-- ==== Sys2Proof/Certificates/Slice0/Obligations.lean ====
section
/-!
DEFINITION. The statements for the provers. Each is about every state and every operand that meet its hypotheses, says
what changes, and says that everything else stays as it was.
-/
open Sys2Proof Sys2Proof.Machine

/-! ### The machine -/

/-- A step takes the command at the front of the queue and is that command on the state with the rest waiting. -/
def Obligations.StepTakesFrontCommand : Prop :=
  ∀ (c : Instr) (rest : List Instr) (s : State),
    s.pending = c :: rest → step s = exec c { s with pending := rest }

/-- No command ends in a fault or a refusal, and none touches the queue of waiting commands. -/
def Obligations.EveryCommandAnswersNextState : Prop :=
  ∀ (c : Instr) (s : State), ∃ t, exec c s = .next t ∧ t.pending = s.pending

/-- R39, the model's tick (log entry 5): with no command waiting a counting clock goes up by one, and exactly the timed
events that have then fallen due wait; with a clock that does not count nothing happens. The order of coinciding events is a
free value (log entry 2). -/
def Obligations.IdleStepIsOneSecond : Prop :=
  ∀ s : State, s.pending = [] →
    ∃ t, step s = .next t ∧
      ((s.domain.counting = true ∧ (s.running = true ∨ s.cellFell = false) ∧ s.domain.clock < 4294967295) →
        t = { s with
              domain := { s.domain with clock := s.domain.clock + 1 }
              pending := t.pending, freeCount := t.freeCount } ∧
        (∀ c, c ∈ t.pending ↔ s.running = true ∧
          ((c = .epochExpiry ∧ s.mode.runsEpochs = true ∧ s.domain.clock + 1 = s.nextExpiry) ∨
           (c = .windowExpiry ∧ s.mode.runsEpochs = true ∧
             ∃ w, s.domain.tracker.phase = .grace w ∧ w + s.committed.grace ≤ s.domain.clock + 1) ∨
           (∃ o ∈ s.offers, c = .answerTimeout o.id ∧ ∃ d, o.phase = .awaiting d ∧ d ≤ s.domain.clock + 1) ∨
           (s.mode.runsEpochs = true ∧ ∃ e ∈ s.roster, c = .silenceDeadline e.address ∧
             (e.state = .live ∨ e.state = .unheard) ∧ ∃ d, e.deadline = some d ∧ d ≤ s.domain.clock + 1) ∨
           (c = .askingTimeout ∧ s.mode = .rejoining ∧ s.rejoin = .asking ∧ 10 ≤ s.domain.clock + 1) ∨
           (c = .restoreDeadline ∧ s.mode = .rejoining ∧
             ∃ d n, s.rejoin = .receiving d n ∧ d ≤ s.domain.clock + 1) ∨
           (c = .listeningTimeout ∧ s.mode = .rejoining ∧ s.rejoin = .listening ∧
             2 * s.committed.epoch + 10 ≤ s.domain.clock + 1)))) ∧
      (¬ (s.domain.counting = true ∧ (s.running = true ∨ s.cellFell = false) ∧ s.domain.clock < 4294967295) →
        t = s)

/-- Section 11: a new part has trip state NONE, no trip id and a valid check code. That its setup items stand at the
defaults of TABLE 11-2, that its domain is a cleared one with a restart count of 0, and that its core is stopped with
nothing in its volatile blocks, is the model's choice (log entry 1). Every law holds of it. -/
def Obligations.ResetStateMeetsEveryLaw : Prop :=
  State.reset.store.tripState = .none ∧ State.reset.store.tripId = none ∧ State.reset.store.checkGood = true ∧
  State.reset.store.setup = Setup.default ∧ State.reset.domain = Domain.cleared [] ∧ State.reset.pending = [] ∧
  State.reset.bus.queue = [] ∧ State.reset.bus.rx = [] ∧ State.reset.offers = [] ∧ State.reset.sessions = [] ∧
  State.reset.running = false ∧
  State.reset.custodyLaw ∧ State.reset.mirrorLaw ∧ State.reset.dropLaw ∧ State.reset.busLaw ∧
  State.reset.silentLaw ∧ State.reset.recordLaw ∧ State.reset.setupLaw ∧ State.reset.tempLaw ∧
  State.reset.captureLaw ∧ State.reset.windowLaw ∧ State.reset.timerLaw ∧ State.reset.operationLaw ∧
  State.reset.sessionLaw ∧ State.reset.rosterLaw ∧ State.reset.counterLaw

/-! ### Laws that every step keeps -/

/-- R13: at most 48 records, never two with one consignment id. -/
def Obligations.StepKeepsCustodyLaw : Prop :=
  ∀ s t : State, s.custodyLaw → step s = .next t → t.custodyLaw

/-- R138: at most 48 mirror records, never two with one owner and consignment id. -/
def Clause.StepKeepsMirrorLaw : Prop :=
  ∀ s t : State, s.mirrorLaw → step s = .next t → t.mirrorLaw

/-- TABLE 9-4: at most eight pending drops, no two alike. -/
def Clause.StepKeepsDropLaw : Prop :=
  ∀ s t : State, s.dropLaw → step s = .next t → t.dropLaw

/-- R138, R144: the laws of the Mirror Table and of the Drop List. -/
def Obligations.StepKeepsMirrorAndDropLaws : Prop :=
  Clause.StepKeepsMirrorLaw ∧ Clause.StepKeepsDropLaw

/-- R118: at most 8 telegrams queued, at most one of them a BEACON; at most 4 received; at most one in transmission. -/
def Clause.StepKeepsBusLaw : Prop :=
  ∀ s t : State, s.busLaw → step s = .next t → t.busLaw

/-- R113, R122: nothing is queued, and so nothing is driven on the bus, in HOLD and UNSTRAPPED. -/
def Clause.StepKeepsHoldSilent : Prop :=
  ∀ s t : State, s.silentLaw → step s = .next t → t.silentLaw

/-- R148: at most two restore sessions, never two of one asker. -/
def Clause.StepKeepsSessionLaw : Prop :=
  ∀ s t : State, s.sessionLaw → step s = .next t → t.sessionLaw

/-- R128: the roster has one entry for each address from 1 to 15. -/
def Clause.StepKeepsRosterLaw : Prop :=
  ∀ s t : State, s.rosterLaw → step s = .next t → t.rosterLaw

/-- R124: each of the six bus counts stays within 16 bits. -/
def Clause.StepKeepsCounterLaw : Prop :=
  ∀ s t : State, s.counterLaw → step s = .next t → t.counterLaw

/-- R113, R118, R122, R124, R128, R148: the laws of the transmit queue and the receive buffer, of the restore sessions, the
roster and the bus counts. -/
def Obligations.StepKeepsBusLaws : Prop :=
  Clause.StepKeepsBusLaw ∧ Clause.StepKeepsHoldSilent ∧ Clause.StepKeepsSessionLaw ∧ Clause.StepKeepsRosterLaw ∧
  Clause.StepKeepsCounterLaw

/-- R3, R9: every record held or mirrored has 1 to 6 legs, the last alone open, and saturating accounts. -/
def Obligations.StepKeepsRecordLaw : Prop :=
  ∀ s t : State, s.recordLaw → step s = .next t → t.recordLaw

• WORK ORDER:
Retype the whole listing exactly.

• EXPECTED ANSWER:
-- ==== Sys2Proof/Certificates/Slice0/Obligations.lean ====
section
/-!
DEFINITION. The statements for the provers. Each is about every state and every operand that meet its hypotheses, says
what changes, and says that everything else stays as it was.
-/
open Sys2Proof Sys2Proof.Machine

/-! ### The machine -/

/-- A step takes the command at the front of the queue and is that command on the state with the rest waiting. -/
def Obligations.StepTakesFrontCommand : Prop :=
  ∀ (c : Instr) (rest : List Instr) (s : State),
    s.pending = c :: rest → step s = exec c { s with pending := rest }

/-- No command ends in a fault or a refusal, and none touches the queue of waiting commands. -/
def Obligations.EveryCommandAnswersNextState : Prop :=
  ∀ (c : Instr) (s : State), ∃ t, exec c s = .next t ∧ t.pending = s.pending

/-- R39, the model's tick (log entry 5): with no command waiting a counting clock goes up by one, and exactly the timed
events that have then fallen due wait; with a clock that does not count nothing happens. The order of coinciding events is a
free value (log entry 2). -/
def Obligations.IdleStepIsOneSecond : Prop :=
  ∀ s : State, s.pending = [] →
    ∃ t, step s = .next t ∧
      ((s.domain.counting = true ∧ (s.running = true ∨ s.cellFell = false) ∧ s.domain.clock < 4294967295) →
        t = { s with
              domain := { s.domain with clock := s.domain.clock + 1 }
              pending := t.pending, freeCount := t.freeCount } ∧
        (∀ c, c ∈ t.pending ↔ s.running = true ∧
          ((c = .epochExpiry ∧ s.mode.runsEpochs = true ∧ s.domain.clock + 1 = s.nextExpiry) ∨
           (c = .windowExpiry ∧ s.mode.runsEpochs = true ∧
             ∃ w, s.domain.tracker.phase = .grace w ∧ w + s.committed.grace ≤ s.domain.clock + 1) ∨
           (∃ o ∈ s.offers, c = .answerTimeout o.id ∧ ∃ d, o.phase = .awaiting d ∧ d ≤ s.domain.clock + 1) ∨
           (s.mode.runsEpochs = true ∧ ∃ e ∈ s.roster, c = .silenceDeadline e.address ∧
             (e.state = .live ∨ e.state = .unheard) ∧ ∃ d, e.deadline = some d ∧ d ≤ s.domain.clock + 1) ∨
           (c = .askingTimeout ∧ s.mode = .rejoining ∧ s.rejoin = .asking ∧ 10 ≤ s.domain.clock + 1) ∨
           (c = .restoreDeadline ∧ s.mode = .rejoining ∧
             ∃ d n, s.rejoin = .receiving d n ∧ d ≤ s.domain.clock + 1) ∨
           (c = .listeningTimeout ∧ s.mode = .rejoining ∧ s.rejoin = .listening ∧
             2 * s.committed.epoch + 10 ≤ s.domain.clock + 1)))) ∧
      (¬ (s.domain.counting = true ∧ (s.running = true ∨ s.cellFell = false) ∧ s.domain.clock < 4294967295) →
        t = s)

/-- Section 11: a new part has trip state NONE, no trip id and a valid check code. That its setup items stand at the
defaults of TABLE 11-2, that its domain is a cleared one with a restart count of 0, and that its core is stopped with
nothing in its volatile blocks, is the model's choice (log entry 1). Every law holds of it. -/
def Obligations.ResetStateMeetsEveryLaw : Prop :=
  State.reset.store.tripState = .none ∧ State.reset.store.tripId = none ∧ State.reset.store.checkGood = true ∧
  State.reset.store.setup = Setup.default ∧ State.reset.domain = Domain.cleared [] ∧ State.reset.pending = [] ∧
  State.reset.bus.queue = [] ∧ State.reset.bus.rx = [] ∧ State.reset.offers = [] ∧ State.reset.sessions = [] ∧
  State.reset.running = false ∧
  State.reset.custodyLaw ∧ State.reset.mirrorLaw ∧ State.reset.dropLaw ∧ State.reset.busLaw ∧
  State.reset.silentLaw ∧ State.reset.recordLaw ∧ State.reset.setupLaw ∧ State.reset.tempLaw ∧
  State.reset.captureLaw ∧ State.reset.windowLaw ∧ State.reset.timerLaw ∧ State.reset.operationLaw ∧
  State.reset.sessionLaw ∧ State.reset.rosterLaw ∧ State.reset.counterLaw

/-! ### Laws that every step keeps -/

/-- R13: at most 48 records, never two with one consignment id. -/
def Obligations.StepKeepsCustodyLaw : Prop :=
  ∀ s t : State, s.custodyLaw → step s = .next t → t.custodyLaw

/-- R138: at most 48 mirror records, never two with one owner and consignment id. -/
def Clause.StepKeepsMirrorLaw : Prop :=
  ∀ s t : State, s.mirrorLaw → step s = .next t → t.mirrorLaw

/-- TABLE 9-4: at most eight pending drops, no two alike. -/
def Clause.StepKeepsDropLaw : Prop :=
  ∀ s t : State, s.dropLaw → step s = .next t → t.dropLaw

/-- R138, R144: the laws of the Mirror Table and of the Drop List. -/
def Obligations.StepKeepsMirrorAndDropLaws : Prop :=
  Clause.StepKeepsMirrorLaw ∧ Clause.StepKeepsDropLaw

/-- R118: at most 8 telegrams queued, at most one of them a BEACON; at most 4 received; at most one in transmission. -/
def Clause.StepKeepsBusLaw : Prop :=
  ∀ s t : State, s.busLaw → step s = .next t → t.busLaw

/-- R113, R122: nothing is queued, and so nothing is driven on the bus, in HOLD and UNSTRAPPED. -/
def Clause.StepKeepsHoldSilent : Prop :=
  ∀ s t : State, s.silentLaw → step s = .next t → t.silentLaw

/-- R148: at most two restore sessions, never two of one asker. -/
def Clause.StepKeepsSessionLaw : Prop :=
  ∀ s t : State, s.sessionLaw → step s = .next t → t.sessionLaw

/-- R128: the roster has one entry for each address from 1 to 15. -/
def Clause.StepKeepsRosterLaw : Prop :=
  ∀ s t : State, s.rosterLaw → step s = .next t → t.rosterLaw

/-- R124: each of the six bus counts stays within 16 bits. -/
def Clause.StepKeepsCounterLaw : Prop :=
  ∀ s t : State, s.counterLaw → step s = .next t → t.counterLaw

/-- R113, R118, R122, R124, R128, R148: the laws of the transmit queue and the receive buffer, of the restore sessions, the
roster and the bus counts. -/
def Obligations.StepKeepsBusLaws : Prop :=
  Clause.StepKeepsBusLaw ∧ Clause.StepKeepsHoldSilent ∧ Clause.StepKeepsSessionLaw ∧ Clause.StepKeepsRosterLaw ∧
  Clause.StepKeepsCounterLaw

/-- R3, R9: every record held or mirrored has 1 to 6 legs, the last alone open, and saturating accounts. -/
def Obligations.StepKeepsRecordLaw : Prop :=
  ∀ s t : State, s.recordLaw → step s = .next t → t.recordLaw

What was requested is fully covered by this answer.